PROBLEM STATEMENT:
Throughout the material below, count the lines that include the string "srcs", then report only the resulting number.

================================

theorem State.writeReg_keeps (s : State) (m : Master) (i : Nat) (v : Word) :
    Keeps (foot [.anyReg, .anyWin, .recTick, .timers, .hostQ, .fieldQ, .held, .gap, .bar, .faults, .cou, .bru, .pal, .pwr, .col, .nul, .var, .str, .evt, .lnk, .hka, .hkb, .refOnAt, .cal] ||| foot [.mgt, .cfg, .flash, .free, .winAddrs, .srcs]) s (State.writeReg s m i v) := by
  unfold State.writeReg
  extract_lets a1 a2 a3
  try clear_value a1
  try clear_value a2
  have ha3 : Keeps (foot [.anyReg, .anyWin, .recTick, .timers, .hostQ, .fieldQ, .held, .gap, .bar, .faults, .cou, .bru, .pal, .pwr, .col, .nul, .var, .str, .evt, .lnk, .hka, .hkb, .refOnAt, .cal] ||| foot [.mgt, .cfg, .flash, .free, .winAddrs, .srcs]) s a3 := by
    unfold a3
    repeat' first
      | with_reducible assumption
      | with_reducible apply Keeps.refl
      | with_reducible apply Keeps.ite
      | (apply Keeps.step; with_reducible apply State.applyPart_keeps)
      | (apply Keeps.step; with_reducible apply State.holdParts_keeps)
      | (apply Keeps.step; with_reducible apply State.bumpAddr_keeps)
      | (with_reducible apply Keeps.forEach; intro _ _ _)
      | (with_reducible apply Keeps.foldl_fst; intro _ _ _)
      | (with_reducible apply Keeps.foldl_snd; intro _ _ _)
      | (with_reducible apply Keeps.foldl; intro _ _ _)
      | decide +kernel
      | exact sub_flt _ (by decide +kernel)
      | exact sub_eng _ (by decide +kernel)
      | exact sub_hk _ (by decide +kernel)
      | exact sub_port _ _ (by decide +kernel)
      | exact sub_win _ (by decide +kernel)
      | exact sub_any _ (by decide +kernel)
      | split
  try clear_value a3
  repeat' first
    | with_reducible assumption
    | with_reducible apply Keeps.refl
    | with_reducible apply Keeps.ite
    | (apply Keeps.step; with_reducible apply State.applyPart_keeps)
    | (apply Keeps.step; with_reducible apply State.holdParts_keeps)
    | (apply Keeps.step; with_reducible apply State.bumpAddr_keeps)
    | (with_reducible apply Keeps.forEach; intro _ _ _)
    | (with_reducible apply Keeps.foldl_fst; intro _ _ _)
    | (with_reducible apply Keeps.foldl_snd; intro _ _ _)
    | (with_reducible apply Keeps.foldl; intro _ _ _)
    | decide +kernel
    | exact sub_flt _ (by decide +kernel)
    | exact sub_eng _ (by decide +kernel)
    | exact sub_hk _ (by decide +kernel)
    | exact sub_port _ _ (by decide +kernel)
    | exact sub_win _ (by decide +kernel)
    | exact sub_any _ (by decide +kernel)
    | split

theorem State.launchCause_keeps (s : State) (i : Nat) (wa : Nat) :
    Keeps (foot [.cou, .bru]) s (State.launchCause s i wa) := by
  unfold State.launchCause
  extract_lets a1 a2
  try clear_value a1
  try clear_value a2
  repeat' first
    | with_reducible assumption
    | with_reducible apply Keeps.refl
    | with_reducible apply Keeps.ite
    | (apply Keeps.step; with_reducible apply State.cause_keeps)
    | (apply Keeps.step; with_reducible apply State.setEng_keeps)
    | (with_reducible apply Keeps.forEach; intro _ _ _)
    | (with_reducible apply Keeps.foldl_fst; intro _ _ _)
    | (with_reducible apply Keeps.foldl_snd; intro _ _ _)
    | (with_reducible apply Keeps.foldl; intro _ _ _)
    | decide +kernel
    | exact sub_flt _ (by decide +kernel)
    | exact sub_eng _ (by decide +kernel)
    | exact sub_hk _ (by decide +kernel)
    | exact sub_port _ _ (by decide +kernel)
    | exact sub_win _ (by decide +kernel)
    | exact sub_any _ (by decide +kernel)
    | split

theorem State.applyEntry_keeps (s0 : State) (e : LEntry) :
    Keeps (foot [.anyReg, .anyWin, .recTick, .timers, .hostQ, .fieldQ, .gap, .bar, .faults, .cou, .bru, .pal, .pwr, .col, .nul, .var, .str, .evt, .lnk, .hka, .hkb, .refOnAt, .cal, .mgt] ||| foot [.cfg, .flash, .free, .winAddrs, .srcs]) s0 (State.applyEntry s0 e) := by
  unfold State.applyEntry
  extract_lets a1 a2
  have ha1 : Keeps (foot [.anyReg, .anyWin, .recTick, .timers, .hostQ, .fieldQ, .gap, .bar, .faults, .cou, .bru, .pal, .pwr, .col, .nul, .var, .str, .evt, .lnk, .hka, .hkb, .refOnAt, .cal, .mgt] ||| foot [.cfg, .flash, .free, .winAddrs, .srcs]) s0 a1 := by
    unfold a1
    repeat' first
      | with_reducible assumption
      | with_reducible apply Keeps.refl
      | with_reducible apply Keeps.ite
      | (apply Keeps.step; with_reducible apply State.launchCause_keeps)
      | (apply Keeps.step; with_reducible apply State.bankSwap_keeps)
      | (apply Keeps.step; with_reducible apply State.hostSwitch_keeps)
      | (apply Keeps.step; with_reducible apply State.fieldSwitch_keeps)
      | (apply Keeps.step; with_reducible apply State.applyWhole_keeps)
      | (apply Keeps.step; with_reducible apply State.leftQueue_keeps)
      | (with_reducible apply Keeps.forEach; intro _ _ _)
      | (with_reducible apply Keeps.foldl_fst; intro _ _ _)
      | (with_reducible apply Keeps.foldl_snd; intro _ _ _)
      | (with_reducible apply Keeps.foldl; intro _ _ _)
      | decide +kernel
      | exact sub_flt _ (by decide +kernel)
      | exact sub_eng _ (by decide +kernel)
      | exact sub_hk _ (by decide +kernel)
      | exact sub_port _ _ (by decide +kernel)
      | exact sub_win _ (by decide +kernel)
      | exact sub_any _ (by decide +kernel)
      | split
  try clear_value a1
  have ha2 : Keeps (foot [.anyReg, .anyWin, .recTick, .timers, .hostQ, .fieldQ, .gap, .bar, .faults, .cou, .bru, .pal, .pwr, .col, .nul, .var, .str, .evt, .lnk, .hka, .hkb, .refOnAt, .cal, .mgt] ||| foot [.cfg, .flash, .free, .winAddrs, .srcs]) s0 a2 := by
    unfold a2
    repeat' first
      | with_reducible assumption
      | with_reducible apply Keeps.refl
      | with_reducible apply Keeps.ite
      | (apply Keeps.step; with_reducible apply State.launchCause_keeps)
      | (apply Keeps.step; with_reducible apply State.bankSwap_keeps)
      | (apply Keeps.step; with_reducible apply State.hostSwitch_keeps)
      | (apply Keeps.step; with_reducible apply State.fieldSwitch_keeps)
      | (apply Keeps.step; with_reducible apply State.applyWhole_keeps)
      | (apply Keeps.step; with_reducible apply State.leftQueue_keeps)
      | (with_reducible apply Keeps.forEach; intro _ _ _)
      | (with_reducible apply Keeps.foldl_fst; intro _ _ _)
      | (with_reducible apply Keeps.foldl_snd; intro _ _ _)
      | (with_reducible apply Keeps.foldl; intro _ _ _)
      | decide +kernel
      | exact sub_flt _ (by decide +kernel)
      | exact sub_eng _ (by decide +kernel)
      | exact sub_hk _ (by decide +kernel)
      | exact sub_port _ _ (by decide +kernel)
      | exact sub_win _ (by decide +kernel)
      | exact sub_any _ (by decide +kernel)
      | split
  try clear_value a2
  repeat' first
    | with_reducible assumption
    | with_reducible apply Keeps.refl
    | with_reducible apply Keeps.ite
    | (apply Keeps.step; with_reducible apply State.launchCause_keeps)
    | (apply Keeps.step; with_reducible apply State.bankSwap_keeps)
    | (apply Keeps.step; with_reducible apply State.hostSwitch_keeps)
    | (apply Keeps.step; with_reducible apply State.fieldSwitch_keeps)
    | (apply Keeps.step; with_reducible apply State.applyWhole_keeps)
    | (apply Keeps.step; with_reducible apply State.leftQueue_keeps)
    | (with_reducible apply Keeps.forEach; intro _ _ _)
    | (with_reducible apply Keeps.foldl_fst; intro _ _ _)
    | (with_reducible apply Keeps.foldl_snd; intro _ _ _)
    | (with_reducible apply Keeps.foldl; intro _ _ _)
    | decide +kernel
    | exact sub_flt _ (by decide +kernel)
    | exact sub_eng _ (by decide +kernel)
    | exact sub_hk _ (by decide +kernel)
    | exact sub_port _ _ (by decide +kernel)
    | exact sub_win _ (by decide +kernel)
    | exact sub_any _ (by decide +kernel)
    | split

================================

RESPONSE AREA:
5